* _EXERCISE DATA_:
________________________________________

-- ==== Sys2Proof/Machine/Step.lean ====
section
/-!
DEFINITION. One step of the machine: the next turn is taken, and the instruction it names, if any, is executed.
-/

namespace Sys2Proof.Machine

/-- One step. -/
def step (s : State) : Host.Outcome State Fault Refusal :=
  let t := s.nextTurn
  match t.2.turn t.1 with
  | (some i, s1) => exec i s1
  | (none, s1) => .next s1

/-- The bytes of an instruction word numbered as spec/opcode_table.json numbers it: base word, then extension word,
each least significant byte first (R78); bits above nbits are zero. -/
def wordBytes (w : Nat) : List Byte := bytesOf 16 w

/-- The state with an instruction placed where the next step fetches it (log entry 3). -/
def State.withFetchWord (s : State) (_nbits w : Nat) : State := s.placeWords (wordBytes w)

end Sys2Proof.Machine
end

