/-! ## Steps, reset and the canonical memory -/

/-- R36, R78, R121, R280, R281, R467: when a fragment that is ready and owes neither a trap nor a recess gets its
issue opportunity, is held neither by a fragment of its issue slot that it passed over nor by a yield or a
serialised workgroup, waits for no uncorrectable result, and the words at its PC decode to an instruction, the
step is `exec` of that instruction; nothing else has changed but the agenda, the model's counters, the age of the
fragment and what the fragments of its core remember of yields and of the fragments that passed them. An event
that comes next is `exec` of that event. (After a failed boot only the Proctor runs.) That an agenda names the
next turn is the model's choice (log entry 2). -/
def Obligations.StepRunsDecoded : Prop :=
  (∀ (s : State) (w slot : Nat) (rest : List Turn) (k : Ctx) (x : Word64) (e : Option Word64) (i : Instr), slot < 2 →
    s.proctor.halted = false → s.agenda = .issue w slot :: rest → s.ctxOf w slot = some k → k.wv.status = .resident →
    k.fr.held = false → (k.wv.hmode = true ∨ k.wv.pendTrap = none) → k.wv.deferred = [] → k.wv.recess = false →
    (k.fr.st = .ready ∨ k.fr.st = .opwait) → s.serialHolds k = false → s.turnHeld k = false →
    (∀ p ∈ k.wv.pend, p.poison = none) → s.fetchWord k.part k.wv.core k.fr.pc.toNat = .ok x →
    (if wordL x then ∃ y, e = some y ∧ s.fetchWord k.part k.wv.core ((k.fr.pc.toNat + 8) % 2 ^ 64) = .ok y else e = none) →
    decode x e = .ok i →
    ∃ t b g, step s = exec i t ∧
      t = { s with agenda := rest, freeCtr := s.freeCtr + 1, cur := some (w, slot), faulty := false, upset := false,
                   issues := s.issues + 1, waves := t.waves } ∧
      t.waves[w]? = some b ∧ b = { k.wv with frag0 := b.frag0, frag1 := b.frag1 } ∧ b.frag slot = some g ∧
      g = { k.fr with age := s.issues + 1, yielded := false, passed := g.passed } ∧
      t.ctx? = some { k with wv := b, fr := g } ∧
      ∀ j v, s.waves[j]? = some v → ∃ c, t.waves[j]? = some c ∧ c = { v with frag0 := c.frag0, frag1 := c.frag1 } ∧
        (v.core ≠ k.wv.core → c = v) ∧
        ∀ sl, sl < 2 → (j, sl) ≠ (w, slot) → (v.frag sl = none → c.frag sl = none) ∧
          ∀ f, v.frag sl = some f → ∃ y, c.frag sl = some y ∧ y = { f with yielded := y.yielded, passed := y.passed } ∧
            (y.yielded = true → f.yielded = true) ∧ ∀ q ∈ y.passed, q ∈ f.passed) ∧
  ∀ (s : State) (i : Instr) (rest : List Turn), s.agenda = .event i :: rest → encode i = none →
    (s.proctor.halted = false ∨ (Turn.event i).ofProctor = true) →
    step s = exec i { s with agenda := rest, freeCtr := s.freeCtr + 1, cur := none, faulty := false, upset := false }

________________________________________

* _YOUR ASSIGNMENT_: Could you restate every entry verbatim, please?

* _RESPONSE BOX_:
-- ==== Sys2Proof/Machine/Step.lean ====
section
/-!
DEFINITION. One step of the machine: the next turn is taken, and the instruction it names, if any, is executed.
-/

namespace Sys2Proof.Machine

/-- One step. -/
def step (s : State) : Host.Outcome State Fault Refusal :=
  let t := s.nextTurn
  match t.2.turn t.1 with
  | (some i, s1) => exec i s1
  | (none, s1) => .next s1

/-- The bytes of an instruction word numbered as spec/opcode_table.json numbers it: base word, then extension word,
each least significant byte first (R78); bits above nbits are zero. -/
def wordBytes (w : Nat) : List Byte := bytesOf 16 w

/-- The state with an instruction placed where the next step fetches it (log entry 3). -/
def State.withFetchWord (s : State) (_nbits w : Nat) : State := s.placeWords (wordBytes w)

end Sys2Proof.Machine
end

/-! ## Steps, reset and the canonical memory -/

/-- R36, R78, R121, R280, R281, R467: when a fragment that is ready and owes neither a trap nor a recess gets its
issue opportunity, is held neither by a fragment of its issue slot that it passed over nor by a yield or a
serialised workgroup, waits for no uncorrectable result, and the words at its PC decode to an instruction, the
step is `exec` of that instruction; nothing else has changed but the agenda, the model's counters, the age of the
fragment and what the fragments of its core remember of yields and of the fragments that passed them. An event
that comes next is `exec` of that event. (After a failed boot only the Proctor runs.) That an agenda names the
next turn is the model's choice (log entry 2). -/
def Obligations.StepRunsDecoded : Prop :=
  (∀ (s : State) (w slot : Nat) (rest : List Turn) (k : Ctx) (x : Word64) (e : Option Word64) (i : Instr), slot < 2 →
    s.proctor.halted = false → s.agenda = .issue w slot :: rest → s.ctxOf w slot = some k → k.wv.status = .resident →
    k.fr.held = false → (k.wv.hmode = true ∨ k.wv.pendTrap = none) → k.wv.deferred = [] → k.wv.recess = false →
    (k.fr.st = .ready ∨ k.fr.st = .opwait) → s.serialHolds k = false → s.turnHeld k = false →
    (∀ p ∈ k.wv.pend, p.poison = none) → s.fetchWord k.part k.wv.core k.fr.pc.toNat = .ok x →
    (if wordL x then ∃ y, e = some y ∧ s.fetchWord k.part k.wv.core ((k.fr.pc.toNat + 8) % 2 ^ 64) = .ok y else e = none) →
    decode x e = .ok i →
    ∃ t b g, step s = exec i t ∧
      t = { s with agenda := rest, freeCtr := s.freeCtr + 1, cur := some (w, slot), faulty := false, upset := false,
                   issues := s.issues + 1, waves := t.waves } ∧
      t.waves[w]? = some b ∧ b = { k.wv with frag0 := b.frag0, frag1 := b.frag1 } ∧ b.frag slot = some g ∧
      g = { k.fr with age := s.issues + 1, yielded := false, passed := g.passed } ∧
      t.ctx? = some { k with wv := b, fr := g } ∧
      ∀ j v, s.waves[j]? = some v → ∃ c, t.waves[j]? = some c ∧ c = { v with frag0 := c.frag0, frag1 := c.frag1 } ∧
        (v.core ≠ k.wv.core → c = v) ∧
        ∀ sl, sl < 2 → (j, sl) ≠ (w, slot) → (v.frag sl = none → c.frag sl = none) ∧
          ∀ f, v.frag sl = some f → ∃ y, c.frag sl = some y ∧ y = { f with yielded := y.yielded, passed := y.passed } ∧
            (y.yielded = true → f.yielded = true) ∧ ∀ q ∈ y.passed, q ∈ f.passed) ∧
  ∀ (s : State) (i : Instr) (rest : List Turn), s.agenda = .event i :: rest → encode i = none →
    (s.proctor.halted = false ∨ (Turn.event i).ofProctor = true) →
    step s = exec i { s with agenda := rest, freeCtr := s.freeCtr + 1, cur := none, faulty := false, upset := false }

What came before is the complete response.